• [TASK GOAL]:
Every record must come back exactly as given.

• [SUPPLIED RECORDS]:
/-- Send a header of the book in a MIRROR_COMMIT frame; it waits to be confirmed. -/
def Dev.mirHeader (d : Dev) (w why : Nat) (s : BookSides) : Dev :=
  let p := (d.mir w).peer
  let bs := headerBytes (w % 64) false (d.mirSrc w) (d.mirSize w) s
  ((d.sendSeq p { op := 0x11, src := d.mirSrc w, dst := d.peerDev p, laddr := d.mirBaddr w, len := 128, tag := w % 64, data := bs } (.mirror w)).modMir w
    fun x => { x with hdrs := x.hdrs ++ [(why, s)] }).mirCount 128

/-- Open the fill side before anything is sent to it: its header, with F marked FILLING (R415). -/
def Dev.mirOpenSide (d : Dev) (w : Nat) : Dev :=
  let x := d.mir w
  let f := x.sides.fillSide
  if x.sent then d
  else (d.modMir w fun y => { y with sent := true }).mirHeader w 1 (x.sides.put f 1 (x.sides.ep f))

/-! ### Failures of the buddy (R412, R419) -/

/-- The window's buddy is lost, or refuses a frame: `code` is 0xA102 or 0xA106. -/
def Dev.mirBroken (d : Dev) (w code : Nat) : Dev :=
  let st := d.mirState w
  let x := d.mir w
  let drop (d : Dev) : Dev := { d with fabReads := d.fabReads.filter fun _ (r : FabRead) => r.owner != FabOwner.mirror w }
  if st = 1 then (((drop d).setMirState w 0).mirFinish w 0x44 0 0).modMir w fun _ => {}
  else if st = 2 then (d.mirCause w code (d.mirBase w)).setMirState w 6
  else if st = 3 then ((d.mirCause w code (d.mirBase w)).setMirState w 6).commitOver w 0x44 code
  else if st = 4 then
    if x.hdrs.any (·.1 == 3) then ((drop d).mirCause w code (d.mirBase w)).setMirState w 6 |>.mirFinish w 0x44 0 code
    else ((((drop d).setMirState w x.prev).modMir w fun y =>
      { y with d0 := { all := true }, d1 := { all := true }, got := none, todo := [] }).mirNote w).mirFinish w 0x44 0 0
  else d

/-! ### Open and close (R412, R413) -/

/-- Bytes `o` to `o + n - 1` of the dirty bitmap (R410). -/
def bitmapBytes (x : MirWin) (o n : Nat) : List Byte :=
  (List.range n).map fun i => BitVec.ofNat 8 (((List.range 4).map fun k =>
    let b := 4 * (o + i) + k
    (b2n (x.d0.has b) + 2 * b2n (x.d1.has b)) * 4 ^ k).sum)

/-- The bitmap as the trailer holds it. -/
def Dev.readBitmap (d : Dev) (w : Nat) : BlockSet × BlockSet :=
  let base := d.mirBase w + d.mirSize w + 0x1000
  (List.range (mirBlocks (d.mirSize w))).foldl (fun s b =>
    match d.access .manager (base + b / 4) with
    | none => s
    | some l =>
      let v := ((d.rawLine l).slice ((base + b / 4) % 128) 1).headD 0
      (s.1.put b (v.getLsbD (2 * (b % 4))), s.2.put b (v.getLsbD (2 * (b % 4) + 1)))) ({}, {})

/-- The open of a window ends: the local epoch and the bitmap come from the trailer (R412), with the blocks written since the open began (R414). -/
def Dev.openEnd (d : Dev) (w : Nat) (sides : BookSides) (adopted : Bool) : Dev :=
  let size := d.mirSize w
  let hdr := match d.access .manager (d.mirBase w + size) with
    | some l => readHeader ((d.rawLine l).slice 0 128) (w % 64) size
    | none => none
  let ep := match hdr with
    | some (s, _) => s.epoch
    | none => 0
  let bv := match hdr with
    | some (_, v) => v
    | none => false
  let maps := if bv then d.readBitmap w else ({ all := true }, { all := true })
  let d1 := d.modMir w fun x =>
    let ks := x.wrote.keys
    let mark (s : BlockSet) : BlockSet := ks.foldl (fun s b => s.put b true) s
    { x with sides := sides, d0 := mark maps.1, d1 := mark maps.2, bitmapValid := bv && ks.isEmpty, sent := false, hdrs := [] }
  let d2 := if bv && !(d1.mir w).bitmapValid then d1.mirTrailer w else d1
  ((((d2.setMirEpoch w ep).setRegFld .mirWState (mirIx w) 4 4 (b2n adopted)).setMirState w 2).mirNote w).mirFinish w 0 0 0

• [ANSWER SECTION]:
/-- Send a header of the book in a MIRROR_COMMIT frame; it waits to be confirmed. -/
def Dev.mirHeader (d : Dev) (w why : Nat) (s : BookSides) : Dev :=
  let p := (d.mir w).peer
  let bs := headerBytes (w % 64) false (d.mirSrc w) (d.mirSize w) s
  ((d.sendSeq p { op := 0x11, src := d.mirSrc w, dst := d.peerDev p, laddr := d.mirBaddr w, len := 128, tag := w % 64, data := bs } (.mirror w)).modMir w
    fun x => { x with hdrs := x.hdrs ++ [(why, s)] }).mirCount 128

/-- Open the fill side before anything is sent to it: its header, with F marked FILLING (R415). -/
def Dev.mirOpenSide (d : Dev) (w : Nat) : Dev :=
  let x := d.mir w
  let f := x.sides.fillSide
  if x.sent then d
  else (d.modMir w fun y => { y with sent := true }).mirHeader w 1 (x.sides.put f 1 (x.sides.ep f))

/-! ### Failures of the buddy (R412, R419) -/

/-- The window's buddy is lost, or refuses a frame: `code` is 0xA102 or 0xA106. -/
def Dev.mirBroken (d : Dev) (w code : Nat) : Dev :=
  let st := d.mirState w
  let x := d.mir w
  let drop (d : Dev) : Dev := { d with fabReads := d.fabReads.filter fun _ (r : FabRead) => r.owner != FabOwner.mirror w }
  if st = 1 then (((drop d).setMirState w 0).mirFinish w 0x44 0 0).modMir w fun _ => {}
  else if st = 2 then (d.mirCause w code (d.mirBase w)).setMirState w 6
  else if st = 3 then ((d.mirCause w code (d.mirBase w)).setMirState w 6).commitOver w 0x44 code
  else if st = 4 then
    if x.hdrs.any (·.1 == 3) then ((drop d).mirCause w code (d.mirBase w)).setMirState w 6 |>.mirFinish w 0x44 0 code
    else ((((drop d).setMirState w x.prev).modMir w fun y =>
      { y with d0 := { all := true }, d1 := { all := true }, got := none, todo := [] }).mirNote w).mirFinish w 0x44 0 0
  else d

/-! ### Open and close (R412, R413) -/

/-- Bytes `o` to `o + n - 1` of the dirty bitmap (R410). -/
def bitmapBytes (x : MirWin) (o n : Nat) : List Byte :=
  (List.range n).map fun i => BitVec.ofNat 8 (((List.range 4).map fun k =>
    let b := 4 * (o + i) + k
    (b2n (x.d0.has b) + 2 * b2n (x.d1.has b)) * 4 ^ k).sum)

/-- The bitmap as the trailer holds it. -/
def Dev.readBitmap (d : Dev) (w : Nat) : BlockSet × BlockSet :=
  let base := d.mirBase w + d.mirSize w + 0x1000
  (List.range (mirBlocks (d.mirSize w))).foldl (fun s b =>
    match d.access .manager (base + b / 4) with
    | none => s
    | some l =>
      let v := ((d.rawLine l).slice ((base + b / 4) % 128) 1).headD 0
      (s.1.put b (v.getLsbD (2 * (b % 4))), s.2.put b (v.getLsbD (2 * (b % 4) + 1)))) ({}, {})

/-- The open of a window ends: the local epoch and the bitmap come from the trailer (R412), with the blocks written since the open began (R414). -/
def Dev.openEnd (d : Dev) (w : Nat) (sides : BookSides) (adopted : Bool) : Dev :=
  let size := d.mirSize w
  let hdr := match d.access .manager (d.mirBase w + size) with
    | some l => readHeader ((d.rawLine l).slice 0 128) (w % 64) size
    | none => none
  let ep := match hdr with
    | some (s, _) => s.epoch
    | none => 0
  let bv := match hdr with
    | some (_, v) => v
    | none => false
  let maps := if bv then d.readBitmap w else ({ all := true }, { all := true })
  let d1 := d.modMir w fun x =>
    let ks := x.wrote.keys
    let mark (s : BlockSet) : BlockSet := ks.foldl (fun s b => s.put b true) s
    { x with sides := sides, d0 := mark maps.1, d1 := mark maps.2, bitmapValid := bv && ks.isEmpty, sent := false, hdrs := [] }
  let d2 := if bv && !(d1.mir w).bitmapValid then d1.mirTrailer w else d1
  ((((d2.setMirEpoch w ep).setRegFld .mirWState (mirIx w) 4 4 (b2n adopted)).setMirState w 2).mirNote w).mirFinish w 0 0 0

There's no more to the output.